- [Problem description] Within the listing below, filter for "does" and copy every matching line.

--*--

-- ==== Sys2Proof/Laws/State.lean ====
section
/-! SUPPORT. What each named update of the state does to each field, true by unfolding, so that no later proof unfolds an update. -/

namespace Sys2Proof.Machine

/-! ## A success response -/

@[simp] theorem State.succeed_params (r : DWord) (s : State) : (s.succeed r).params = s.params := rfl
@[simp] theorem State.succeed_cu (r : DWord) (s : State) : (s.succeed r).cu = s.cu := rfl
@[simp] theorem State.succeed_du (r : DWord) (s : State) : (s.succeed r).du = s.du := rfl
@[simp] theorem State.succeed_mem (r : DWord) (s : State) : (s.succeed r).mem = s.mem := rfl
@[simp] theorem State.succeed_host (r : DWord) (s : State) : (s.succeed r).host = s.host := rfl
@[simp] theorem State.succeed_cmd (r : DWord) (s : State) : (s.succeed r).port.cmd = s.port.cmd := rfl
@[simp] theorem State.succeed_argAddr (r : DWord) (s : State) : (s.succeed r).port.argAddr = s.port.argAddr := rfl
@[simp] theorem State.succeed_argLen (r : DWord) (s : State) : (s.succeed r).port.argLen = s.port.argLen := rfl
@[simp] theorem State.succeed_result (r : DWord) (s : State) : (s.succeed r).port.result = r := rfl
@[simp] theorem State.succeed_errcode (r : DWord) (s : State) : (s.succeed r).port.errcode = 0 := rfl
@[simp] theorem State.succeed_lasterr (r : DWord) (s : State) : (s.succeed r).port.lasterr = false := rfl

/-- A success response is the one of the statements. -/
theorem State.succeed_eq_ok (r : DWord) (s : State) : s.succeed r = s.ok r := rfl

/-! ## A response of the statements -/

@[simp] theorem State.respond_params (s : State) (r : DWord) (e : Word) (b : Bool) : (s.respond r e b).params = s.params := rfl
@[simp] theorem State.respond_cu (s : State) (r : DWord) (e : Word) (b : Bool) : (s.respond r e b).cu = s.cu := rfl
@[simp] theorem State.respond_du (s : State) (r : DWord) (e : Word) (b : Bool) : (s.respond r e b).du = s.du := rfl
@[simp] theorem State.respond_mem (s : State) (r : DWord) (e : Word) (b : Bool) : (s.respond r e b).mem = s.mem := rfl
@[simp] theorem State.respond_host (s : State) (r : DWord) (e : Word) (b : Bool) : (s.respond r e b).host = s.host := rfl
@[simp] theorem State.respond_result (s : State) (r : DWord) (e : Word) (b : Bool) : (s.respond r e b).port.result = r := rfl
@[simp] theorem State.respond_errcode (s : State) (r : DWord) (e : Word) (b : Bool) : (s.respond r e b).port.errcode = e := rfl
@[simp] theorem State.respond_lasterr (s : State) (r : DWord) (e : Word) (b : Bool) : (s.respond r e b).port.lasterr = b := rfl

/-! ## An error response -/

/-- An error that aborts no stream changes the response registers only (60_exceptions.md R361). -/
theorem State.raise_of_not_sticky {e : Err} (h : e.sticky = false) (u : UnitId) (n : Nat) (s : State) :
    s.raise u e n = s.respond (BitVec.ofNat 64 n) e.code true := by simp [State.raise, State.respond, h]

/-- An error that aborts the CU's stream also writes C_FAULT (60_exceptions.md R364). -/
theorem State.raise_cu_of_sticky {e : Err} (h : e.sticky = true) (n : Nat) (s : State) :
    s.raise .cu e n = { s with cu := { s.cu with fault := some e } }.respond (BitVec.ofNat 64 n) e.code true := by
  simp [State.raise, State.respond, State.abort, h]

/-- An error that aborts the DU's stream also writes D_FAULT (60_exceptions.md R364). -/
theorem State.raise_du_of_sticky {e : Err} (h : e.sticky = true) (n : Nat) (s : State) :
    s.raise .du e n = { s with du := { s.du with fault := some e } }.respond (BitVec.ofNat 64 n) e.code true := by
  simp [State.raise, State.respond, State.abort, h]

/-- What an error response does to every field (60_exceptions.md R361). -/
theorem State.raise_fields (u : UnitId) (e : Err) (n : Nat) (s : State) :
    (s.raise u e n).params = s.params ∧ (s.raise u e n).mem = s.mem ∧ (s.raise u e n).host = s.host ∧
    (s.raise u e n).port = { s.port with result := BitVec.ofNat 64 n, errcode := e.code, lasterr := true } ∧
    (s.raise u e n).cu = (if u = .cu ∧ e.sticky = true then { s.cu with fault := some e } else s.cu) ∧
    (s.raise u e n).du = (if u = .du ∧ e.sticky = true then { s.du with fault := some e } else s.du) := by
  cases h : e.sticky <;> cases u <;> simp [State.raise, State.abort, h]

/-! ## The command word -/

@[simp] theorem State.takeCmd_cmd (s : State) : s.takeCmd.port.cmd = none := rfl
@[simp] theorem State.takeCmd_cu (s : State) : s.takeCmd.cu = s.cu := rfl
@[simp] theorem State.takeCmd_du (s : State) : s.takeCmd.du = s.du := rfl
@[simp] theorem State.takeCmd_mem (s : State) : s.takeCmd.mem = s.mem := rfl
@[simp] theorem State.takeCmd_params (s : State) : s.takeCmd.params = s.params := rfl
@[simp] theorem State.takeCmd_host (s : State) : s.takeCmd.host = s.host := rfl
@[simp] theorem State.withFetchWord_cmd (s : State) (n w : Nat) : (s.withFetchWord n w).port.cmd = some (commandWord n w) := rfl
@[simp] theorem State.withFetchWord_cu (s : State) (n w : Nat) : (s.withFetchWord n w).cu = s.cu := rfl
@[simp] theorem State.withFetchWord_du (s : State) (n w : Nat) : (s.withFetchWord n w).du = s.du := rfl
@[simp] theorem State.withFetchWord_mem (s : State) (n w : Nat) : (s.withFetchWord n w).mem = s.mem := rfl
@[simp] theorem State.withFetchWord_takeCmd (s : State) (n w : Nat) : (s.withFetchWord n w).takeCmd = s.takeCmd := rfl

/-! ## The checks before a command's effect -/

/-- A command of the CU whose checks all pass has its effect. -/
theorem State.guardCU_pass {s : State} {checks : List (Bool × Err)} {effect : Host.Outcome State Fault Refusal}
    (h : firstErr checks = none) : s.guardCU checks effect = effect := by simp [State.guardCU, h]

/-- A command of the CU whose first failed check is e ends with e. -/
theorem State.guardCU_fail {s : State} {checks : List (Bool × Err)} {effect : Host.Outcome State Fault Refusal} {e : Err}
    (h : firstErr checks = some e) : s.guardCU checks effect = .next (s.raise .cu e 0) := by simp [State.guardCU, h]

/-- A command of the DU whose checks all pass has its effect. -/
theorem State.guardDU_pass {s : State} {checks : List (Bool × Err)} {effect : Host.Outcome State Fault Refusal}
    (h : firstErr checks = none) : s.guardDU checks effect = effect := by simp [State.guardDU, h]

/-- A command of the DU whose first failed check is e ends with e. -/
theorem State.guardDU_fail {s : State} {checks : List (Bool × Err)} {effect : Host.Outcome State Fault Refusal} {e : Err}
    (h : firstErr checks = some e) : s.guardDU checks effect = .next (s.raise .du e 0) := by simp [State.guardDU, h]

/-- No check fails exactly when every check passes. -/
theorem firstErr_eq_none {l : List (Bool × Err)} : firstErr l = none ↔ ∀ c ∈ l, c.1 = false := by
  induction l with
  | nil => simp [firstErr]
  | cons c l ih => cases c with
    | mk b e => cases b <;> simp [firstErr, ih]

/-- An error that is reported is one of the list, and its check failed. -/
theorem firstErr_mem {l : List (Bool × Err)} {e : Err} (h : firstErr l = some e) : (true, e) ∈ l := by
  induction l with
  | nil => simp [firstErr] at h
  | cons c l ih => cases c with
    | mk b x =>
      cases b with
      | true => simp [firstErr] at h; simp [h]
      | false => simp [firstErr] at h; simp [ih h]

/-! ## Procedures -/

theorem Run.bind_eq_done {σ α β : Type} {r : Run σ α} {f : α → σ → Run σ β} {b : β} {t : σ} (h : r.bind f = .done b t) :
    ∃ a s, r = .done a s ∧ f a s = .done b t := by
  cases r with
  | done a s => exact ⟨a, s, rfl, h⟩
  | raise e s => cases h
  | stuck => cases h

theorem Run.bind_eq_raise {σ α β : Type} {r : Run σ α} {f : α → σ → Run σ β} {e : Err} {t : σ} (h : r.bind f = .raise e t) :
    r = .raise e t ∨ ∃ a s, r = .done a s ∧ f a s = .raise e t := by
  cases r with
  | done a s => exact .inr ⟨a, s, rfl, h⟩
  | raise e' s => cases h; exact .inl rfl
  | stuck => cases h

theorem Run.bind_eq_stuck {σ α β : Type} {r : Run σ α} {f : α → σ → Run σ β} (h : r.bind f = .stuck) :
    r = .stuck ∨ ∃ a s, r = .done a s ∧ f a s = .stuck := by
  cases r with
  | done a s => exact .inr ⟨a, s, rfl, h⟩
  | raise e' s => cases h
  | stuck => exact .inl rfl

@[simp] theorem Run.bind_done {σ α β : Type} (a : α) (s : σ) (f : α → σ → Run σ β) : (Run.done a s).bind f = f a s := rfl
@[simp] theorem Run.bind_raise {σ α β : Type} (e : Err) (s : σ) (f : α → σ → Run σ β) : (Run.raise e s : Run σ α).bind f = .raise e s := rfl
@[simp] theorem Run.bind_stuck {σ α β : Type} (f : α → σ → Run σ β) : (Run.stuck : Run σ α).bind f = .stuck := rfl
@[simp] theorem Run.within_done {σ τ α : Type} (put : σ → τ) (a : α) (s : σ) : (Run.done a s).within put = .done a (put s) := rfl
@[simp] theorem Run.within_raise {σ τ α : Type} (put : σ → τ) (e : Err) (s : σ) :
    (Run.raise e s : Run σ α).within put = .raise e (put s) := rfl
@[simp] theorem Run.within_stuck {σ τ α : Type} (put : σ → τ) : (Run.stuck : Run σ α).within put = .stuck := rfl

end Sys2Proof.Machine
end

--*--

- [Exercise output]
/-! SUPPORT. What each named update of the state does to each field, true by unfolding, so that no later proof unfolds an update. -/
/-- What an error response does to every field (60_exceptions.md R361). -/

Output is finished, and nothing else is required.